Ahoura Ghotbi
Ahoura Ghotbi

Reputation: 2896

Use of undefined constant DB_SERVER - assumed 'DB_SERVER'

I have the following php code :

$db_host = "localhost";
$db_user = "root";
$db_pass = "";
$db_name = "photos";

define(DB_SERVER,$db_host);
define(DB_USER,$db_user);
define(DB_PASS,$db_pass);
define(DB_NAME,$db_name);

I am defining DB_SERVER and all the other ones as you can see above, but for some reason I get the following errors :

Notice: Use of undefined constant DB_SERVER - assumed 'DB_SERVER' in /Users/ahoura/Sites/photos/include/config.php on line 34 Notice: Use of undefined constant DB_USER - assumed 'DB_USER' in /Users/ahoura/Sites/photos/include/config.php on line 35 Notice: Use of undefined constant DB_PASS - assumed 'DB_PASS' in /Users/ahoura/Sites/photos/include/config.php on line 36 Notice: Use of undefined constant DB_NAME - assumed 'DB_NAME' in /Users/ahoura/Sites/photos/include/config.php on line 37

What am I doing wrong!?!?!

Upvotes: 2

Views: 22171

Answers (4)

Chukwudi Nwobodo
Chukwudi Nwobodo

Reputation: 1

This does not answer the question but it is just for people who might have this issue, when declaring variables for global constants please use single quotes and not double quotes. I made this mistake and it took me a week to figure the issue out once it was uploaded to the server.

Do not do this:

define("DB_SERVER",$db_host);
define("DB_USER",$db_user);
define("DB_PASS",$db_pass);
define("DB_NAME",$db_name);

Do this:

define('DB_SERVER',$db_host);
define('DB_USER',$db_user);
define('DB_PASS',$db_pass);
define('DB_NAME',$db_name);

Upvotes: 0

Khayelihle Tshuma
Khayelihle Tshuma

Reputation: 31

Encountered the same issue, on research these worked for me :
1. Rename your file config.php to something very unique like config123.php, be ure to change the require statement too. Probably caused by a conflict with the config.php file inside of PHP PEAR.
2. Require your file with:
require dirname(FILE) . '/config.php';
3. Remove PEAR from the php.ini include_path setting, if you will never need it.

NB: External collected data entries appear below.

-- ==== Sys2Proof/Machine/ResetPower.lean ====
section
/-! DEFINITION. Resets by pin, supply and command, the option bytes, and the power states with their governor and wake sources (R538 to R558,
R596, R597). -/

namespace Sys2Proof.Machine

/-! ### Pins and supplies (R538, R542, R543) -/

/-- Add to a saturating field. -/
def satAdd (f : FieldRef) (n : Nat) (s : State) : State := s.wr 0 f (satU f.w (s.sh f + n))

/-- Battery registers that stand for fuses, which VBAT does not hold. -/
def fuseFields : List FieldRef := [F.KS_LIFECYCLE_STATE, F.KS_LIFECYCLE_ROOT_GEN, F.STW_STATUS_SVN_MIN]

/-- Does a register field depend on VBAT? -/
def onBattery (k : Nat) : Bool :=
  match Blk.ofCode (k / 2 ^ 19 % 32) with
  | none => false
  | some b => ((fldAt b (k / 32 % 0x4000) (k % 32)).map (·.bat)).getD false && !fuseFields.any fun f => f.key 0 == k

/-- VBAT has failed: what it held is lost, and the keep-valid marker is no longer valid (R460, R549). -/
def batteryLost (s : State) : State :=
  { s with
      regs := tfilter (fun k _ => !onBattery k) s.regs
      ks := {}
      rst := { s.rst with marker := false, gnStore := {}, batBase := 0 } }

/-- POWER_ON_RESET: a monitored supply crosses its threshold; `vbat` says that VBAT held. -/
def execPowerOnReset (vbat : Bool) (s : State) : Host.Outcome State Fault Refusal :=
  .next (chipReset 1 .power (onlyIf (!vbat) batteryLost s))

/-- RESET_N_ASSERT: an accepted assertion, ignored while STUCK_ACTIVE is 1. The device stays in reset (R542). -/
def resetNAssert (s : State) : State :=
  if s.rst.pin || s.sh F.RST_STATUS_STUCK_ACTIVE == 1 then s
  else
    let t := chipReset 2 .cold s
    { t with rst := { t.rst with pin := true } }

def execResetNAssert (s : State) : Host.Outcome State Fault Refusal := .next (resetNAssert s)

/-- RESET_N_RELEASE: deasserted for 4 µs after `heldMs` ms; Proofing may begin. -/
def resetNRelease (heldMs : Nat) (s : State) : State :=
  if !s.rst.pin then s
  else satAdd F.RST_HOLD_MS heldMs { s with rst := { s.rst with pin := false } }

def execResetNRelease (heldMs : BitVec 32) (s : State) : Host.Outcome State Fault Refusal := .next (resetNRelease heldMs.toNat s)

/-- STUCK_RELEASE: RESET_N held beyond 262,144 battery-clock cycles while RSTPIN_STUCK_M is 1 (R543). -/
def stuckRelease (heldMs : Nat) (s : State) : State :=
  if !s.rst.pin || s.sh F.RST_BAT_STATUS_RSTPIN_STUCK_M == 0 then s
  else
    let t := chipReset 3 .cold (satAdd F.RST_HOLD_MS heldMs (s.wr 0 F.RST_BAT_STATUS_STUCK_RESET 1))
    t.wr 0 F.RST_STATUS_STUCK_ACTIVE 1

def execStuckRelease (heldMs : BitVec 32) (s : State) : Host.Outcome State Fault Refusal := .next (stuckRelease heldMs.toNat s)

/-- STUCK_CLEAR_COUNT: the pin was seen deasserted for 3,277 cycles (R543). -/
def execStuckClearCount (s : State) : Host.Outcome State Fault Refusal := .next (s.wr 0 F.RST_STATUS_STUCK_ACTIVE 0)

/-- PERST_N asserts: a WARM chip reset in PERST_MODE 1, else a reset of the host interface (R516, R538). -/
def perstN (s : State) : State :=
  if s.rst.pin || decide (2 < s.pwr.deep) then s
  else if s.sh F.RST_OPT_PERST_MODE == 1 then chipReset 7 .warm s
  else linkDown s

def execPerstN (s : State) : Host.Outcome State Fault Refusal := .next (perstN s)

/-! ### Commands of RST (R538, R543, R548, R558) -/

def stRst : StatRef := ⟨F.RST_CMD_STATUS_CODE, F.RST_CMD_STATUS_BUSY, some F.RST_CMD_STATUS_CAUSE⟩

def rstCommand (w : Win) (body : State → State) (s : State) : State :=
  command .rst stRst Ev.RST_CMD_OVERRUN w (fun s => if s.secureSt w.fn then body s else refuse stRst w 1 s) s

/-- COLD_RESET and WARM_RESET are accepted in the safe state too (R572). -/
def resetCommand (w : Win) (code : Nat) (kind : RstKind) (s : State) : State :=
  if s.safe then (if s.secureSt w.fn then chipReset code kind s else refuse stRst w 1 s) else rstCommand w (chipReset code kind) s

def opColdReset (w : Win) (s : State) : State := resetCommand w 4 .cold s
def execRstColdReset (fn : Fn) (s : State) : Host.Outcome State Fault Refusal := .next (opColdReset ⟨fn.val, fn.val + 1⟩ s)

def opWarmReset (w : Win) (s : State) : State := resetCommand w 5 .warm s
def execRstWarmReset (fn : Fn) (s : State) : Host.Outcome State Fault Refusal := .next (opWarmReset ⟨fn.val, fn.val + 1⟩ s)

/-- CLEAR_STUCK. -/
def opClearStuck (w : Win) (s : State) : State := rstCommand w (fun s => completeOk stRst w (s.wr 0 F.RST_BAT_STATUS_STUCK_RESET 0)) s
def execRstClearStuck (fn : Fn) (s : State) : Host.Outcome State Fault Refusal := .next (opClearStuck ⟨fn.val, fn.val + 1⟩ s)

/-! ### Option bytes and flash (R530, R547, R548) -/

/-- Octets of the flash; an erased octet is 0xFF. -/
def flashRead (s : State) (a n : Nat) : Octets := (cgetN s.rst.flash a n).map (~~~ ·)

/-- Erase a 4 KiB sector and program octets at its start. -/
def flashWrite (a : Nat) (o : Octets) (s : State) : State :=
  let clear := s.rst.flash.filter fun c => !(decide (a ≤ c.1) && decide (c.1 < a + 4096))
  { s with rst := { s.rst with flash := csetAll clear a (o.map (~~~ ·)) } }

/-- Offset of an option-byte copy: 1 copy A, 2 copy B. -/
def optBase (src : Nat) : Nat := if src = 2 then 0x1000 else 0

/-- Is a copy valid (R547, Table 20.4)? -/
def optValid (o : Octets) : Bool :=
  ofLe (o.take 4) == 0x424F564C && byteAt o 4 == 1 && ofLe (slice o 60 4) == crc32 (o.take 60) &&
    (slice o 5 3).all (· == 0) && (slice o 16 44).all (· == 0) &&
    bits (byteAt o 12) 1 3 == 0 && bits (byteAt o 13) 2 6 == 0 && decide (1 ≤ byteAt o 14 % 8) && decide (byteAt o 14 % 8 ≤ 5) &&
    bits (byteAt o 14) 5 3 == 0 && bits (byteAt o 15) 1 7 == 0

/-- The copy in force: its number and its octets; 0 for the defaults. -/
def optInForce (s : State) : Nat × Octets :=
  let a := flashRead s (optBase 1) 64
  let b := flashRead s (optBase 2) 64
  let seq (o : Octets) : Nat := ofLe (slice o 8 4)
  if optValid a && (!optValid b || decide (seq b ≤ seq a)) then (1, a)
  else if optValid b then (2, b)
  else (0, zeros 14 ++ oct [0x1D, 1] ++ zeros 48)

/-- The 64 octets of a new copy from RST_OPT_NEW. -/
def optCopy (s : State) (seq : Nat) : Octets :=
  let f (r : FieldRef) (k : Nat) : Nat := s.sh r * k
  let o := oct [0x4C, 0x56, 0x4F, 0x42, 1, 0, 0, 0] ++ leBytes 4 seq ++
    oct [f F.RST_OPT_NEW_MATE_EN 1 + f F.RST_OPT_NEW_MATE_BASE 16, f F.RST_OPT_NEW_RSTPIN_STUCK 1 + f F.RST_OPT_NEW_PERST_MODE 2,
      f F.RST_OPT_NEW_GEN_MAX 1 + f F.RST_OPT_NEW_WIDTH_MAX 8, f F.RST_OPT_NEW_GOV_EN 1] ++ zeros 44
  o ++ leBytes 4 (crc32 o)

/-- OPT_WRITE: the copy that is not in force takes RST_OPT_NEW. Where the read-back does not match (`verified` false), what the copy holds is open. -/
def opOptWrite (w : Win) (verified : Bool) (s : State) : State :=
  rstCommand w (fun s =>
    let a := optBase (if s.sh F.RST_STATUS_OPT_SRC = 1 then 2 else 1)
    let o := optCopy s (s.sh F.RST_OPT_SEQ + 1)
    if verified then post Ev.RST_OPT_WRITTEN 0 (completeOk stRst w (flashWrite a o s))
    else
      let (v, s) := s.free 512
      refuse stRst w 2 (flashWrite a (leBytes 64 v) s)) s

def execRstOptWrite (fn : Fn) (verified : Bool) (s : State) : Host.Outcome State Fault Refusal :=
  .next (opOptWrite ⟨fn.val, fn.val + 1⟩ verified s)

/-! ### The governor (R552 to R555) -/

/-- Engines of a kind that are clock-gated. -/
def gatedEng (s : State) (k : EngKind) : Nat := ((s.pwr.gated.find? fun e => e.1 == k).map (·.2)).getD 0

/-- The engines that are clock-gated now, with the registers that show them. -/
def setGated (l : List (EngKind × Nat)) (s : State) : State :=
  let t := { s with pwr := { s.pwr with gated := l.filter fun e => e.2 != 0 } }
  let any (ks : List EngKind) : Nat := b2n (ks.any fun k => gatedEng t k != 0)
  let t := t.wr 0 F.PWR_STATUS_GATED ((t.pwr.gated.map (·.2)).sum)
  let t := (t.wr 0 (F.PWR_BLK_CLK_GATED Blk.sec.code) (any [.gh, .siv])).wr 0 (F.PWR_BLK_CLK_GATED Blk.gn.code) (any [.fft, .corr])
  (t.wr 0 (F.PWR_BLK_CLK_GATED Blk.shm.code) (any [.walker])).wr 0 (F.PWR_BLK_CLK_GATED Blk.mgp.code) (any [.mgpTx, .mgpRx])

/-- The engines that the governor stops in P1 (Table 20.7): with a serving port UP it keeps 2 GMAC/HMAC engines and 1 AES-SIV engine clocked. -/
def stoppedEng (s : State) (e : IdleEngines) : List (EngKind × Nat) :=
  let up := s.sh F.PRT_STATUS != 0
  let idleCh := ((List.range 192).filter fun c => s.sh (F.GN_CH_STATE_STATE c) == 0).length
  [(.gh, if up then min e.gh.val 14 else e.gh.val), (.siv, if up then min e.siv.val 5 else e.siv.val), (.fft, b2n e.fft),
   (.corr, idleCh), (.walker, b2n e.walker), (.mgpTx, b2n e.mgpTx), (.mgpRx, b2n e.mgpRx)]

/-- PWR_STATUS.STATE changes. -/
def setPwrState (st : Nat) (s : State) : State :=
  if s.sh F.PWR_STATUS_STATE = st then s else post Ev.PWR_STATE_CHANGE 0 (s.wr 0 F.PWR_STATUS_STATE st)

/-- May a group go to RETENTION (R477)? -/
def mayRetain (s : State) (g : Nat) : Bool :=
  (List.range 32).all (fun m => (tgetD s.shmx.ct (m * 17 + g) (0, 0, 0)).1 == 0) &&
    !(s.shmx.walk.at_.isSome && s.shmx.walk.bank / 16 == g) &&
    (match tget s.shmx.usedAt g with
     | some t => decide (t + 156250 ≤ s.frc)
     | none => true)

/-- GOVERNOR_DECISION. Between P0 and P1, and of the groups that may go to RETENTION, the choice is open wherever the rules allow it. -/
def governor (e : IdleEngines) (s : State) : State :=
  if s.sh F.RST_STATUS_PROOF_DONE = 0 ∨ s.pwr.deep ≠ 0 then s
  else
    let l := leastTol s
    let forced := forcedP0 s
    let (pick, s) := s.free 17
    let s := s.wr 0 F.PWR_STATUS_FORCED (b2n forced)
    let p1 := !forced && decide (26 ≤ l) && bitOf pick 16
    let s := setPwrState (b2n p1) (setGated (if p1 then stoppedEng s e else []) s)
    let s := each (List.range 16) (fun g s =>
      let keep := s.sh (F.SHM_GRP_STATUS_RETENTION g) == 1
      s.wr 0 (F.SHM_GRP_STATUS_RETENTION g)
        (b2n (!forced && decide (2000 ≤ l) && mayRetain s g && (keep || bitOf pick g)))) s
    each gateable tryGate s

def execGovernorDecision (idle : IdleEngines) (s : State) : Host.Outcome State Fault Refusal := .next (governor idle s)

/-- ENGINE_WAKE: a request to a stopped engine restarts its clock (R554). -/
def engineWake (k : EngKind) (s : State) : State :=
  if gatedEng s k = 0 then s else setGated (s.pwr.gated.map fun e => if e.1 == k then (e.1, e.2 - 1) else e) s

def execEngineWake (engine : EngKind) (s : State) : Host.Outcome State Fault Refusal := .next (engineWake engine s)

/-! ### Deep states (R556, R557) -/

def stPwr : StatRef := ⟨F.PWR_CMD_STATUS_CODE, F.PWR_CMD_STATUS_BUSY, some F.PWR_CMD_STATUS_CAUSE⟩

/-- The ports whose EN is 1: 0 to 15 serving, 16 to 20 Ubwick. -/
def enabledPorts (s : State) : List Nat :=
  ((List.range 16).filter fun n => s.sh (F.PRT_PORT_CFG_EN n) == 1) ++ ((List.range 5).filter fun p => s.sh (F.UBW_PORT_CFG_EN p) == 1).map (· + 16)

/-- A port goes DOWN as it is disabled. -/
def portOff (n : Nat) (s : State) : State :=
  if n < 16 then setMembers n false (portDown n (s.wr 0 (F.PRT_PORT_CFG_EN n) 0)) else ubwOff (n - 16) s

/-- A port's EN is restored. -/
def portOn (n : Nat) (s : State) : State :=
  if n < 16 then setMembers n true (portDown n (s.wr 0 (F.PRT_PORT_CFG_EN n) 1)) else ubwEnter (n - 16) ubHUNT (s.wr 0 (F.UBW_PORT_CFG_EN (n - 16)) 1)

/-- Why ENTER is refused: LATENCY 2, SECURE_USE 3, BUSY 4, STATE 5 (R556). A target that is none of the three is refused for STATE. -/
def enterCause (s : State) (target : Nat) : Option Nat :=
  let held (b : Nat) : Bool := s.sh (F.HIF_SU_COUNT b) != 0
  if target < 2 ∨ 4 < target then some 5
  else if leastTol s < (if target = 2 then 6000000 else 300000000) then some 2
  else if (if target = 2 then [Blk.prt, .ubw, .hif].any fun b => held b.code else (List.range 24).any held) then some 3
  else if s.sh F.STW_STATUS_RS_STATE ≠ 0 then some 4
  else if s.sh F.PWR_WAKE_CFG = 0 then some 5
  else none

/-- The device goes to P2, P3 or P4. -/
def enterDeep (target : Nat) (s : State) : State :=
  let ports := enabledPorts s
  let t := each ports portOff (claimZero s)
  let t := linkDown { t with pwr := { t.pwr with deep := target, ports := ports } }
  let t := setGated [] t
  if target = 2 then setPwrState 2 t
  else
    let t := storeWrite t
    syncDriving ((t.wr 0 F.RST_STATUS_PROOF_DONE 0).wr 0 F.TB_STATUS_FRC_RUN 0)

/-- ENTER. -/
def opPwrEnter (w : Win) (s : State) : State :=
  command .pwr stPwr Ev.PWR_CMD_OVERRUN w (fun s =>
    if !s.secureSt w.fn then refuse stPwr w 1 s
    else
      let target := s.rd w.c F.PWR_ARG
      match enterCause s target with
      | some c => refuse stPwr w c s
      | none => enterDeep target (completeOk stPwr w s)) s

def execPwrEnter (fn : Fn) (s : State) : Host.Outcome State Fault Refusal := .next (opPwrEnter ⟨fn.val, fn.val + 1⟩ s)

/-- A wake source (Table 20.8) ends the deep state: P2 without a reset, P3 and P4 as WAKE3 and WAKE4. -/
def wakeUp (code : Nat) (s : State) : State :=
  let from_ := s.pwr.deep
  let due := code != 5 || (from_ == 2 && decide (s.rd64 0 F.PWR_WAKE_FRC_LO F.PWR_WAKE_FRC_HI ≤ s.frc))
  if from_ = 0 ∨ bitOf (s.sh F.PWR_WAKE_CFG) (code - 1) = false ∨ due = false then s
  else
    let t := (s.wr 0 F.PWR_WAKE_CAUSE_CAUSE code).wr 0 F.PWR_WAKE_CAUSE_FROM from_
    if from_ = 3 then chipReset 8 .wake3 t
    else if from_ = 4 then chipReset 9 .power t
    else
      let ports := t.pwr.ports
      let t := { t with pwr := { t.pwr with deep := 0, ports := [] } }
      let t := mateStep .other (syncClaim (each ports portOn t))
      let t := onlyIf (t.sh F.MATE_CTRL_MATE_EN == 0 && !t.safe) (setSharedDrive true) t
      post Ev.PWR_WOKE code (setPwrState 0 t)

/-- WAKE_EVENT of a source of Table 20.8, numbered from 0. -/
def execWakeEvent (source : Fin 5) (s : State) : Host.Outcome State Fault Refusal := .next (wakeUp (source.val + 1) s)

/-- MGP_WAKE_MATCH: the detector checks a frame that the PHY passes, in every power state; the lowest matching pattern is noted (R596, R597). -/
def mgpWakeMatch (o : Octets) (s : State) : State :=
  match wakeHits s o with
  | [] => s
  | p :: _ => wakeUp 2 (wakeNote p s)

def execMgpWakeMatch (frame : List Byte) (s : State) : Host.Outcome State Fault Refusal := .next (mgpWakeMatch frame s)

end Sys2Proof.Machine
end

Source :https://community.apachefriends.org/f/viewtopic.php?p=204776

Upvotes: -1

Dharmesh Patel
Dharmesh Patel

Reputation: 1

I will just use database info in to class directly rather then importing from different files. This could be the problem with XAMPP 1.6.7 the latest version I guess.anyways you can try this out.

<?php

    class MySQLDatabase {

        private $connection;

        function __construct() {
           $this->open_connection();
        }

        public function open_connection() {
            $this->connection = mysql_connect("localhost", "root", "");
            if (!$this->connection) {
                die("Database connection failed: " . mysql_error());
            } else {
                $db_select = mysql_select_db("photo_gallery", $this->connection);
                if (!$db_select) {
                    die("Database selection failed: " . mysql_error());
                }
            }
        }
    }

    $database = new MySQLDatabase();
?>

Upvotes: -2

Michael Berkowski
Michael Berkowski

Reputation: 270617

You need to quote the names of your new constants in define()

define('DB_SERVER',$db_host);
define('DB_USER',$db_user);
define('DB_PASS',$db_pass);
define('DB_NAME',$db_name);

The notice indicates that PHP did in fact treat them as quoted strings because it could not locate existing constants with those names, but this is bad practice to rely on. define() takes a string as the name of the constant to be defined, and its intended value.